A Yom Hillula (יום הילולא, day of festivity) is another word for yahrzeit or "death anniversary". However, it differs from a regular yahrzeit in two respects. It refers specifically to the yahrzeit of a great tzaddik "saint", and unlike a regular yahrzeit, which is marked with sadness or even fasting, a Yom Hillula is commemorated specifically through simcha "joy" and festive celebration.

The yom hillula is most often used in Hasidic Judaism to refer to the day of the death of rebbes (influential leaders), and also for historical thinkers and teachers of Kabbalah or Hasidic philosophy.

The observation of hilluloth for North African ascetic or mystical saints in Maghrebi Jewish communities is widespread, especially in Morocco, with the Hiloula of Rabbi Isaac Ben Walid and the Hiloula of Rabbi Haim Pinto among them, as well as the Baba Sali in the Israeli town of Netivot.

==Rabbi Shimon Bar Yochai==

According to modern kabbalah, Lag BaOmer is the Hillula of Rabbi Shimon bar Yochai and/or the anniversary of his death.

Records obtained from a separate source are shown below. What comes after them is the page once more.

-- ==== Sys2Proof/Decode.lean ====
section
/-!
DEFINITION. From slots to instructions (R105, R107, R116, R120, R122, R133-R142) and back.  The decoder is total and refuses
by name; the first four emission causes of R143 are decided here, the others need the state.
-/
namespace Sys2Proof

/-- Why a slot is refused: the G-domain trap ILLEGAL (R108, R134), the first four causes of R143, or too few bytes. -/
inductive DecodeErr where
  | illegal | illop | illmark | illtype | subbad | truncated
  deriving DecidableEq, Repr

/-- Bits [lo+n-1:lo] of a slot (R1). -/
def fieldOf (w : DWord) (lo n : Nat) : BitVec n := w.extractLsb' lo n

/-- R109, R110: the sequencing fields of a generator slot, none when they break R110. -/
def decodeSeq (w : DWord) : Option Seq :=
  let fs := fieldOf w 57 3
  let off := fieldOf w 43 14
  match (fieldOf w 60 3).toNat with
  | 0 => if fs == 0 && off == 0 then some .next else none
  | 1 => if fs == 0 then some (.jump off) else none
  | 2 => some (.jt fs off)
  | 3 => some (.jf fs off)
  | 4 => if fs == 0 then some (.call off) else none
  | 5 => if fs == 0 && off == 0 then some .ret else none
  | 6 =>
    match fs.toNat with
    | 0 => some (.lend .lc0 off)
    | 1 => some (.lend .lc1 off)
    | 2 => some (.lend .lc2 off)
    | _ => none
  | _ => if fs == 0 && off == 0 then some .exit else none

/-- The second operand of R362: the unused field must be zero. -/
def decodeSrc (i : Bool) (gb : GReg) (imm : BitVec 16) : Option GSrc :=
  if i then (if gb == 0 then some (.imm imm) else none) else (if imm == 0 then some (.reg gb) else none)

/-- The two-source mould of R362. -/
def mould (op : Nat) (q : Seq) (d a : GReg) (b : GSrc) : Option Instr :=
  match op with
  | 0x00 => some (.gadd q d a b) | 0x01 => some (.gsub q d a b) | 0x02 => some (.gmul q d a b)
  | 0x03 => some (.gmulh q d a b) | 0x04 => some (.gdiv q d a b) | 0x05 => some (.grem q d a b)
  | 0x06 => some (.gand q d a b) | 0x07 => some (.gor q d a b) | 0x08 => some (.gxor q d a b)
  | 0x09 => some (.gshl q d a b) | 0x0A => some (.gshr q d a b) | 0x0B => some (.gsra q d a b)
  | 0x0C => some (.gmin q d a b) | 0x0D => some (.gmax q d a b)
  | _ => none

def condOf (n : Nat) : Option GCond :=
  match n with
  | 0 => some .eq | 1 => some .ne | 2 => some .lt | 3 => some .le | 4 => some .ltu | 5 => some .leu
  | _ => none

def sizeOf2 (n : BitVec 2) : Size :=
  match n.toNat with
  | 0 => .b | 1 => .h | 2 => .w | _ => .d

def atomicOf (n : BitVec 3) : AtomicOp :=
  match n.toNat with
  | 0 => .add | 1 => .min | 2 => .max | 3 => .and | 4 => .or | 5 => .xor | 6 => .exch | _ => .cas

def scopeOf (n : Nat) : Option Scope :=
  match n with
  | 1 => some .cluster | 2 => some .gang | 3 => some .die | 4 => some .device | 5 => some .domain | 6 => some .system
  | _ => none

def loopOf (n : Nat) : Option LoopReg :=
  match n with
  | 0 => some .lc0 | 1 => some .lc1 | 2 => some .lc2
  | _ => none

/-- The function field of TWAIT and TSET (R137). -/
def feOf (gb : GReg) : Option (FeBuf × Bool) :=
  match gb.toNat with
  | 2 => some (.ab, false) | 3 => some (.cb, false) | 6 => some (.ab, true) | 7 => some (.cb, true)
  | _ => none

/-- R135, R136, R137: a generator slot; none is the trap ILLEGAL. -/
def decodeG (w : DWord) : Option Instr :=
  let op := (fieldOf w 35 8).toNat
  let gd : GReg := fieldOf w 29 6
  let ga : GReg := fieldOf w 23 6
  let gb : GReg := fieldOf w 17 6
  let i := w.getLsbD 16
  let imm : BitVec 16 := fieldOf w 0 16
  match decodeSeq w with
  | none => none
  | some q =>
    match op with
    | 0x0E => if !i && decide (imm.toNat < 8) then some (.gsel q gd ga gb (imm.extractLsb' 0 3)) else none
    | 0x0F =>
      match condOf (gd.extractLsb' 3 3).toNat, decodeSrc i gb imm with
      | some cc, some b => some (.gcmp q cc (gd.extractLsb' 0 3) ga b)
      | _, _ => none
    | 0x10 => if !i && gb == 0 && imm == 0 then some (.gclz q gd ga) else none
    | 0x11 => if !i && gb == 0 && imm == 0 then some (.gpopc q gd ga) else none
    | 0x12 => some (.gli q gd (fieldOf w 0 29))
    | 0x13 => some (.glih q gd (fieldOf w 0 29))
    | 0x40 =>
      if i && decide (gb.toNat < 7) then some (.gld q (sizeOf2 (gb.extractLsb' 0 2)) (gb.getLsbD 2) gd ga imm) else none
    | 0x41 => if i && decide (gb.toNat < 4) then some (.gst q (sizeOf2 (gb.extractLsb' 0 2)) gd ga imm) else none
    | 0x42 => if !i && decide (imm.toNat < 8) then some (.gamo q (atomicOf (imm.extractLsb' 0 3)) gd ga gb) else none
    | 0x60 =>
      match loopOf gd.toNat, decodeSrc i gb imm with
      | some n, some b => if ga == 0 then some (.gloop q n b) else none
      | _, _ => none
    | 0x61 => if q == .next && !i && imm == 0 && gd == 0 && decide (gb.toNat < 2) then some (.gjmpr (gb.getLsbD 0) ga) else none
    | 0x62 => if gd == 0 && ga == 0 then (decodeSrc i gb imm).map (.gwfe q) else none
    | 0x63 => if i && gd == 0 && ga == 0 && gb == 0 && q != .exit then some (.gtrap q imm) else none
    | 0x64 =>
      if q == .next && i && gd == 0 && ga == 0 && gb == 0 then
        match imm.toNat with
        | 0 => some .grteRetry
        | 1 => some .grteSkip
        | 2 => some .grteDiscard
        | _ => none
      else none
    | 0x65 => if i && ga == 0 && gb == 0 && decide (imm.toNat < 4096) then some (.csrr q gd (imm.extractLsb' 0 12)) else none
    | 0x66 => if i && gd == 0 && gb == 0 && decide (imm.toNat < 4096) then some (.csrw q ga (imm.extractLsb' 0 12)) else none
    | 0x67 =>
      if i && gd == 0 && ga == 0 && gb == 0 then
        (if imm.toNat == 8 then some (.fenceX q) else (scopeOf imm.toNat).map (.fence q))
      else none
    | 0x68 =>
      if i && gd == 0 && ga == 0 && gb == 0 then
        match imm.toNat with
        | 1 => some (.phaseAcq q)
        | 2 => some (.phaseRel q)
        | 3 => some (.phaseAcqrel q)
        | _ => none
      else none
    | 0x69 => if i && gd == 0 && ga == 0 && gb == 0 then (scopeOf imm.toNat).map (.bar q) else none
    | 0x80 =>
      if i && gd == 0 && ga == 0 && gb == 0 && decide (imm.toNat < 512) then
        (if imm.getLsbD 8 then some (.capbDry q (imm.extractLsb' 0 8)) else some (.capb q (imm.extractLsb' 0 8)))
      else none
    | 0x81 => if !i && ga == 0 && gb == 0 && imm == 0 then some (.cape q gd) else none
    | 0x82 => if gd == 0 && gb == 0 then (decodeName i ga imm).map (.capx q) else none
    | 0x83 => if gd == 0 && gb == 0 then (decodeName i ga imm).map (.rply q) else none
    | 0x84 =>
      if decide (gd.toNat < 16) && gb == 0 then
        (if i then (if ga == 0 then some (.hset q (gd.extractLsb' 0 4) (.imm imm)) else none)
         else if imm == 0 then some (.hset q (gd.extractLsb' 0 4) (.reg ga)) else none)
      else none
    | 0x85 => if !i && ga == 0 && gb == 0 && imm == 0 then some (.gvq q gd) else none
    | 0x86 =>
      if i && gd == 0 && decide (gb.toNat < 2) && decide (imm.toNat < 256) then
        some (.cdef q (gb.getLsbD 0) (imm.extractLsb' 0 8) ga)
      else none
    | 0x87 => if i && ga == 0 && gb == 0 && decide (imm.toNat < 16) then some (.qrsv q gd (imm.extractLsb' 0 4)) else none
    | 0x88 => if i && gd == 0 && gb == 0 && decide (imm.toNat < 16) then some (.qcmt q ga (imm.extractLsb' 0 4)) else none
    | 0x89 => if i && ga == 0 && gb == 0 && decide (imm.toNat < 16) then some (.qpop q gd (imm.extractLsb' 0 4)) else none
    | 0x8A =>
      match feOf gb with
      | some (b, full) => if !i && gd == 0 && imm == 0 then some (.twait q b full ga) else none
      | none => none
    | 0x8B =>
      match feOf gb with
      | some (b, full) => if !i && gd == 0 && imm == 0 then some (.tset q b full ga) else none
      | none => none
    | 0x8C =>
      if !i && decide (gd.toNat < 8) && gb == 0 && imm == 0 then some (.sopen q (gd.extractLsb' 0 3) ga) else none
    | 0x8D =>
      if !i && decide (gd.toNat < 8) && decide (ga.toNat < 8) && gb == 0 && imm == 0 then
        some (.seof q (gd.extractLsb' 0 3) (ga.extractLsb' 0 3))
      else none
    | 0x8E => if !i && decide (gd.toNat < 8) && ga == 0 && gb == 0 && imm == 0 then some (.scls q (gd.extractLsb' 0 3)) else none
    | 0x8F => if !i && gb == 0 && imm == 0 then some (.npoll q gd ga) else none
    | op => (decodeSrc i gb imm).bind (mould op q gd ga)
where
  /-- A stretch name of CAPX and RPLY (R75). -/
  decodeName (i : Bool) (ga : GReg) (imm : BitVec 16) : Option NameSrc :=
    if i then (if ga == 0 && decide (imm.toNat < 256) then some (.imm (imm.extractLsb' 0 8)) else none)
    else if imm == 0 then some (.reg ga) else none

According to a late medieval tradition, Simeon ben Yochai is buried in Meron, and this association has spawned several well-known customs and practices on Lag BaOmer, including the lighting of bonfires and pilgrimages to Meron. The source for this idea appears to be a passage by Hayyim ben Joseph Vital, which read שמחת רשב״י "the celebration of Rabbi Shimon ben Yochai" but was mistakenly printed as שמת רשב״י "when Rabbi Shimon ben Yochai died", a difference of one letter. The actual origin of kabbalistic traditions of visiting Meron on any of several dates in the month of Iyar date to the Middle Ages; but it is not clear when, by whom, or in what way Lag baOmer was first connected to Shimon ben Yochai.